UC Santa Barbara researchers and their collaborators are getting a big boost to their research capacities, in the form of shared instrumentation that enhances sampling, imaging, measuring and the general efficiency and effectiveness of their work. Thanks to the National Science Foundation’s Major Research Instrumentation (MRI) program, the campus will acquire state-of-the-art equipment for use by researchers from a variety of disciplines.
“Institutions across the country compete fiercely for MRI funding, and not all proposals are granted,” said Umesh Mishra, dean of the UCSB College of Engineering. “But all four of the proposals submitted by UCSB in 2023 were funded in the total amount of $3.7 million. Because of UCSB’s highly evolved culture of collaboration, faculty and students from many departments will be able to access new state-of-the-art equipment for their projects.”
The instrumentation is expected to arrive on campus this year.

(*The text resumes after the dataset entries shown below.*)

/-- A scheduled host turn during a request makes the host's next move, and the requests note the memory it leaves. -/
theorem step_of_host_turn {s t : State} {turns : List Turn} {m : HostMove} {rest : List HostMove}
    (hrequests : s.requests ≠ []) (hsched : s.schedule = .host :: turns) (hqueue : s.queue = m :: rest)
    (hmove : hostMove m { s with schedule := turns, queue := rest } = .next t) : step s = .next t.noteSeen := by
  have hturn : hostTurn { s with schedule := turns } = .next t :=
    (hostTurn_of_queue (s := { s with schedule := turns }) hqueue).trans hmove
  rw [step_of_request hrequests]
  simp only [requestTurn, hsched, hostTurnDuring, hturn]

/-- A scheduled late sample during a request (R73(a), log 6). -/
theorem step_of_sample_turn {s : State} {turns : List Turn} {i : Nat} {l : LatchName} (hrequests : s.requests ≠ [])
    (hsched : s.schedule = .sample i l :: turns) :
    step s = .next (State.sampleLatch { s with schedule := turns } i l) := by
  rw [step_of_request hrequests]
  simp only [requestTurn, hsched]

/-- An operation at the head of the queue runs in a step with no request in progress. -/
theorem step_runs_word {s : State} {w : OpWord} {i : Instr} {rest : List HostMove} (hnone : s.requests = [])
    (hqueue : s.queue = .op w :: rest) (hw : fromHost w = true) (hi : decode w = .ok i) :
    step s = exec i { s with queue := rest } :=
  (step_of_no_request hnone hqueue).trans (hostMove_op hw hi _)

/-- Settles O7: the host's move is the decoded operation, the decoder's refusal, or the refusal of a `MODE8` word. -/
theorem stepRunsHostOperation : Obligations.StepRunsHostOperation := by
  intro s w rest hnone hqueue
  refine ⟨fun hne => ⟨fun i hi => ?decodes, fun why hwhy => ?undecoded⟩, ?mode8⟩
  case decodes => exact step_runs_word hnone hqueue (fromHost_of_ne_mode8 hne) hi
  case undecoded =>
    rw [step_of_no_request hnone hqueue]
    exact hostMove_undecoded (fromHost_of_ne_mode8 hne) hwhy _
  case mode8 =>
    rintro m rfl
    exact step_of_no_request hnone hqueue

/-- Settles O9: the host's move is the decoded operation. -/
theorem stepRunsHostOperationDuringRequest : Obligations.StepRunsHostOperationDuringRequest := by
  intro s t turns w rest i hrequests hsched hqueue hi hne hexec
  refine step_of_host_turn hrequests hsched hqueue ?_
  rw [hostMove_op (fromHost_of_ne_mode8 hne) hi]
  exact hexec

/-! ## A load after a store -/

section

variable {s : State} {rest : List HostMove} {a : Nat} (hnone : s.requests = [])
include hnone

theorem step_poke {v : Byte} (hqueue : s.queue = .op (encode (.poke a v)) :: rest) (ha : a < 0x100000) :
    step s = .next ((State.pokeByte { s with queue := rest } a v).answer .none) :=
  (step_runs_word hnone hqueue rfl (decode_encode_poke a v)).trans (if_pos ha)

theorem step_peek (hqueue : s.queue = .op (encode (.peek a)) :: rest) (ha : a < 0x100000) :
    step s = .next (State.answer { s with queue := rest } (.byte (s.mem.read a))) :=
  (step_runs_word hnone hqueue rfl rfl).trans (if_pos ha)

theorem step_portOut {v : Byte} (hqueue : s.queue = .op (encode (.portOut a v)) :: rest) (ha : a < 0x10000) :
    step s = .next ((State.outByte { s with queue := rest } a v).answer .none) :=
  (step_runs_word hnone hqueue rfl (decode_encode_portOut a v)).trans (if_pos ha)

theorem step_portIn (hqueue : s.queue = .op (encode (.portIn a)) :: rest) (ha : a < 0x10000) :
    step s = .next (State.answer { s with queue := rest } (.byte (s.ports.read a))) :=
  (step_runs_word hnone hqueue rfl rfl).trans (if_pos ha)

end

/-- Settles O15: the second operation reads what the first has written. -/
theorem loadAfterStoreReturnsTheByte : Obligations.LoadAfterStoreReturnsTheByte := by
  intro s a b v rest hnone hmem hports
  refine ⟨fun ha hb hqueue => ?memory, fun ha hb hqueue => ?ports⟩
  case memory =>
    refine ⟨_, _, step_poke hnone hqueue ha, step_peek hnone rfl hb, ?_, rfl⟩
    exact congrArg Reply.byte (Memory.read_write hmem a b v)
  case ports =>
    refine ⟨_, _, step_portOut hnone hqueue ha, step_portIn hnone rfl hb, ?_, rfl⟩
    exact congrArg Reply.byte (Memory.read_write hports a b v)

/-! ## A torn start -/

theorem exec_setmode {n : Byte} (hn : Config.supportedMode n = true) (s : State) :
    exec (.setmode n) s = .next ((s.setMode n).answer .none) := if_pos hn

/-- Settles O50: the host's SETMODE notes the cleared memory in the request, and the late sample of `mode_l` then takes the
new mode and leaves the other latches. -/
theorem tornStartPairsNewModeWithOldColor : Obligations.TornStartPairsNewModeWithOldColor := by
  intro s q n rest hrequests hsched hqueue hn
  have hsome : s.requests ≠ [] := by simp [hrequests]
  have hmove := (hostMove_op rfl (decode_encode_setmode n)
    { s with schedule := [.sample q.img .mode], queue := rest }).trans (exec_setmode hn _)
  have hstep := step_of_host_turn hsome hsched hqueue hmove
  refine ⟨_, _, hstep, step_of_sample_turn (by simp [hrequests]) rfl, rfl, ?_, rfl, rfl⟩
  simp [hrequests]

end Sys2Proof.Machine
end

section
/-! PROOFS. A frame depends on the latches, the tables and the VRAM bytes its routine reads (R63, R71, R72, R137). -/

namespace Sys2Proof.Machine

open Sys2Proof Sys2Proof.Safety

/-! ## The offsets a routine reads -/

/-- An offset of a scanline byte: outside the unused tails of the two banks (R63, R137). -/
def ScanlineOffset (o : Nat) : Prop := o < 8000 ∨ 8192 ≤ o ∧ o < 16192

/-- The bytes of the 200 scanlines lie at scanline offsets (R135, R136). -/
theorem goff_scanlineOffset {row k : Nat} (hrow : row < 200) (hk : k < 80) : ScanlineOffset (goff row k) := by
  rw [ScanlineOffset, goff_eq]
  rcases Nat.mod_two_eq_zero_or_one row with hbank | hbank <;> omega

/-- A frame of 40 or 80 columns has its cells in the first `columns · 50` bytes (R137, R181). -/
theorem cellOffset_succ_lt {columns row col : Nat} (hcolumns : columns = 40 ∨ columns = 80) (hrow : row < 200)
    (hcol : col < columns * 8) : cellOffset columns row col + 1 < columns * 50 := by
  rw [cellOffset_eq]
  rcases hcolumns with rfl | rfl <;> omega

/-! ## Two video RAMs that agree where a routine reads -/

/-- The border reads no video RAM (R133), so a pixel depends on it only as the active pixels do. -/
theorem Routine.pixel_congr {r : Routine} {v w : Nat → Byte}
    (h : ∀ row col, row < r.activeH → col < r.activeW → r.active v row col = r.active w row col) (x y : Nat) :
    r.pixel v x y = r.pixel w x y := by
  rw [Routine.pixel_eq, Routine.pixel_eq]
  split
  · exact h _ _ (by omega) (by omega)
  · rfl

/-- A graphics routine with `p` pixels to the byte reads for each active pixel the one scanline byte it lies in (R137). -/
theorem Routine.pixel_congr_of_scanlines {r : Routine} {p : Nat} (colour : Byte → Nat → RGB)
    (hactive : ∀ vram row col, r.active vram row col = colour (vram (goff row (col / p))) col)
    (hwidth : r.activeW = p * 80) (hheight : r.activeH = 200) {v w : Nat → Byte}
    (h : ∀ o, ScanlineOffset o → v o = w o) (x y : Nat) : r.pixel v x y = r.pixel w x y := by
  refine Routine.pixel_congr (fun row col hrow hcol => ?_) x y
  have hbyte : col / p < 80 := Nat.div_lt_of_lt_mul (hwidth ▸ hcol)
  rw [hactive, hactive, h _ (goff_scanlineOffset (hheight ▸ hrow) hbyte)]

section

variable {v w : Nat → Byte} (l : Latches) (t : Tables) (x y : Nat)

theorem g320_pixel_congr (h : ∀ o, ScanlineOffset o → v o = w o) : (g320 l t).pixel v x y = (g320 l t).pixel w x y :=
  Routine.pixel_congr_of_scanlines (fun b col => paletteAt t.pal16 (colIdxG320 l (pix2 b col)))
    (g320_active l t) rfl rfl h x y

theorem g320m5_pixel_congr (h : ∀ o, ScanlineOffset o → v o = w o) :
    (g320m5 l t).pixel v x y = (g320m5 l t).pixel w x y :=
  Routine.pixel_congr_of_scanlines (fun b col => m5Color l t (pix2 b col)) (g320m5_active l t) rfl rfl h x y

theorem g640_pixel_congr (h : ∀ o, ScanlineOffset o → v o = w o) : (g640 l t).pixel v x y = (g640 l t).pixel w x y :=
  Routine.pixel_congr_of_scanlines
    (fun b col => if pix1 b col then paletteAt t.pal16 l.color else paletteAt t.pal16 0) (g640_active l t) rfl rfl h x y

theorem textRoutine_pixel_congr {columns : Nat} (hcolumns : columns = 40 ∨ columns = 80)
    (h : ∀ o, o < columns * 50 → v o = w o) :
    (textRoutine columns l t).pixel v x y = (textRoutine columns l t).pixel w x y := by
  refine Routine.pixel_congr (fun row col hrow hcol => ?_) x y
  have hcell := cellOffset_succ_lt hcolumns hrow hcol
  rw [textRoutine_active, textRoutine_active, h _ hcell, h _ (Nat.lt_of_succ_lt hcell)]

end

/-- Settles O44, one lemma for each routine. -/
theorem unreadVramHasNoEffect : Obligations.UnreadVramHasNoEffect := fun l t _ _ x y =>
  ⟨fun h => ⟨g320_pixel_congr l t x y h, g320m5_pixel_congr l t x y h, g640_pixel_congr l t x y h⟩,
    fun _ hcolumns h => textRoutine_pixel_congr l t x y hcolumns h⟩

/-- No routine reads past the 16,384 bytes of video RAM (R63). -/
theorem routineOf_pixel_congr {l : Latches} {t : Tables} {i : Instr} {m : Byte} {r : Routine}
    (hr : routineOf l t i = some (m, r)) {v w : Nat → Byte} (h : ∀ o, o < 16384 → v o = w o) (x y : Nat) :
    r.pixel v x y = r.pixel w x y := by
  have hscan : ∀ o, ScanlineOffset o → v o = w o := fun o ho => h o (by unfold ScanlineOffset at ho; omega)
  cases i with
  | renderT40 => cases hr; exact textRoutine_pixel_congr l t x y (.inl rfl) fun o (ho : o < 40 * 50) => h o (by omega)
  | renderT80 => cases hr; exact textRoutine_pixel_congr l t x y (.inr rfl) fun o (ho : o < 80 * 50) => h o (by omega)
  | renderG320 => cases hr; exact g320_pixel_congr l t x y hscan
  | renderG320M5 => cases hr; exact g320m5_pixel_congr l t x y hscan
  | renderG640 => cases hr; exact g640_pixel_congr l t x y hscan
  | _ => cases hr

/-! ## The frame of an undisturbed request -/

/-- An operation with a routine draws the frame of that routine on the request the dispatcher gives it. -/
theorem exec_of_routineOf {s : State} {q : Request} {img : Image} {i : Instr} {m : Byte} {r : Routine}
    (hr : routineOf q.latches s.tables i = some (m, r)) (hd : s.dispatched m = .ok (q, img)) :
    exec i s = .next (s.afterFrame q img r) := by
  cases i with
  | renderT40 | renderT80 | renderG320 | renderG320M5 | renderG640 =>
    cases hr
    exact State.drawFrame_of_dispatched _ hd
  | _ => cases hr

Laser ablation and mass spectrometry
Geochronology is the name of the game for Earth scientists John Cottle, Matthew Jackson, Matthew Rioux and Roberta Rudnick, whose work focuses broadly on how and in what environments geologic features came to be. The integrated laser ablation time of flight inductively coupled plasma mass spectrometer is actually two instruments: a laser system that can sample materials at exceedingly fine scales — smaller than the diameter of a human hair — and a plasma mass spectrometer that operates at 6,000 degrees Kelvin (the same as the surface of the sun) to turn samples into individual atoms which can then be analyzed.
“We have a history of developing new analytical techniques to solve geologic problems, and we felt that this new type of instrument, which has not really ever been used for Earth materials, would allow us to answer new questions,” Cottle said. While the researchers have long had the ability to date and characterize materials, acquiring environmental measurements from Earth’s deep past via proxy records from carbonates will be a new dimension of research, he added. “This represents a significant advance in technology and therefore has great potential, and will allow UCSB to remain at the forefront of analytical geochemistry.”

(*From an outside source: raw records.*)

-- ==== Sys2Proof/Certificates/Slice0/Obligations.lean ====
section
/-! DEFINITION. The statements for the provers. Each docstring names the rule of spec/ it formalises, or says that it
rests on a decision of the spec or of the model. "Completes" means: exec answers a next state. -/

open Sys2Proof Sys2Proof.Machine Sys2Proof.Safety

/-! ## Encoding -/

/-- Every well-formed instruction, with every operand at every value, decodes from its own word. Rests on the bit
patterns of decision D2 (log 4). -/
def Obligations.DecodeOfEncodeIsIdentity : Prop :=
  ∀ i : Instr, i.wellFormed = true → decodeWord (encode i) = .ok i

/-- Every word the decoder accepts gives a well-formed instruction whose encoding is that word again: no bit of a legal
word is dropped, the ignored y field of SHR and SHL included. Rests on decisions D2 and D3 (log 4, log 5). -/
def Obligations.EncodeOfDecodeIsIdentity : Prop :=
  ∀ (w : Word) (i : Instr), decodeWord w = .ok i → i.wellFormed = true ∧ encode i = w

/-- The decoder accepts exactly the words that select a row of the opcode map by mask and match, and rejects every
other word as unknown (strict decode, decisions D2 and D3, log 4, log 5). -/
def Obligations.LegalWordsAreThoseOfTheOpcodeMap : Prop :=
  ∀ w : Word, ((∃ i, decodeWord w = .ok i) ↔ ∃ r ∈ opcodeTable, r.selectedBy w = true) ∧
    (decodeWord w = .error (.unknownWord w) ↔ ∀ r ∈ opcodeTable, r.selectedBy w = false)

/-- No word selects two rows of the opcode map. -/
def Obligations.NoWordSelectsTwoRows : Prop :=
  ∀ (w : Word) (r r' : Row), r ∈ opcodeTable → r' ∈ opcodeTable → r.selectedBy w = true → r'.selectedBy w = true →
    r = r'

/-- The words the source itself confirms decode as it says (sanity). -/
def Obligations.ConfirmedWordsDecode : Prop :=
  decodeWord 0x00E0 = .ok .cls ∧ decodeWord 0x600A = .ok (.ldImm 0 10) ∧ decodeWord 0x6105 = .ok (.ldImm 1 5) ∧
  decodeWord 0xA000 = .ok (.ldI 0) ∧ decodeWord 0xD015 = .ok (.drw 0 1 5) ∧
  decodeWord 0xFFFF = .error (.unknownWord 0xFFFF)

/-! ## Fetch and step -/

/-- R43: the byte at pc supplies bits 15:8 of the word, the byte at the next address bits 7:0. -/
def Obligations.FetchIsBigEndian : Prop :=
  ∀ s : State, s.fetchWord.extractLsb' 8 8 = s.mem.read s.pc.toNat ∧
    s.fetchWord.extractLsb' 0 8 = s.mem.read (s.pc.toNat + 1)

/-- When the next transition is a step of a CORE that neither holds a fault nor waits, and the word at pc decodes to `i`,
the step is exec of `i` at `u`, where `u` is `s` with the step's inputs sampled (the host's, or free ones of a fresh
draw) and the boot phase over; the step answers next, and only what it returned to the host is added. -/
def Obligations.StepRunsTheDecodedInstruction : Prop :=
  ∀ (s : State) (p : Option Ports) (rest : List HostAction) (i : Instr),
    stepAhead s = some (p, rest) → s.fault = none → s.latch = .notWaiting → decodeWord s.fetchWord = .ok i →
    ∃ u t, CoreUnchanged s u ∧ u.env.agenda = rest ∧ u.env.phase = .running ∧ u.env.returned = s.env.returned ∧
      u.env.stackDepth = s.env.stackDepth ∧
      (∀ q, p = some q → u.env.ports = q ∧ u.env.draws = s.env.draws) ∧
      (p = none → u.env.ports = ⟨Config.freeKeys s.env.draws, Config.freeRnd s.env.draws⟩ ∧
        u.env.draws = s.env.draws + 1) ∧
      exec i u = .next t ∧
      (t.fault = none → step s = .next { t with env := { t.env with returned := .done } }) ∧
      (∀ r, t.fault = some r → step s = .next { t with env := { t.env with returned := .faulted r } })

/-- R150: a word that matches no row makes the step raise UnknownInstruction with the word and the pc it was fetched
from, before any other state is changed. Which words match no row rests on decisions D2 and D3 (log 4, log 5), the
sticky FAULT register on D16 (log 6), the code 1 on D26 (log 26). -/
def Obligations.UnknownWordRaisesUnknownInstruction : Prop :=
  ∀ (s : State) (p : Option Ports) (rest : List HostAction),
    stepAhead s = some (p, rest) → s.fault = none → s.latch = .notWaiting →
    (∀ r ∈ opcodeTable, r.selectedBy s.fetchWord = false) →
    ∃ t, step s = .next t ∧ t = { s with fault := t.fault, env := t.env } ∧
      t.fault = some (.unknownInstruction s.fetchWord s.pc) ∧
      t.env.returned = .faulted (.unknownInstruction s.fetchWord s.pc) ∧ t.env.agenda = rest ∧
      FaultRecord.code (.unknownInstruction s.fetchWord s.pc) = 1

/-- A step of a faulted CORE returns the record and changes no state of the CORE (decision D16, log 6). -/
def Obligations.FaultedCoreStepsChangeNothing : Prop :=
  ∀ (s : State) (p : Option Ports) (rest : List HostAction) (r : FaultRecord),
    stepAhead s = some (p, rest) → s.fault = some r →
    ∃ t, step s = .next t ∧ CoreUnchanged s t ∧ t.env.returned = .faulted r ∧ t.env.agenda = rest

Isotope ratio mass spectrometry
A changing climate means shifts to the chemistry of the Earth environment, impacting all living organisms. Researchers Alyson Santoro, Morgan Raven, David Valentine and Gretchen Hoffman from the Department of Ecology, Evolution and Marine Biology, and SBC LTER lead principal investigator Robert Miller are interested in how that is happening in the ocean. The isotope ratio mass spectrometer allows them to measure the relative concentrations of different isotopes of elements such as carbon, nitrogen, oxygen and sulfur from a variety of samples, both in the ocean and on land.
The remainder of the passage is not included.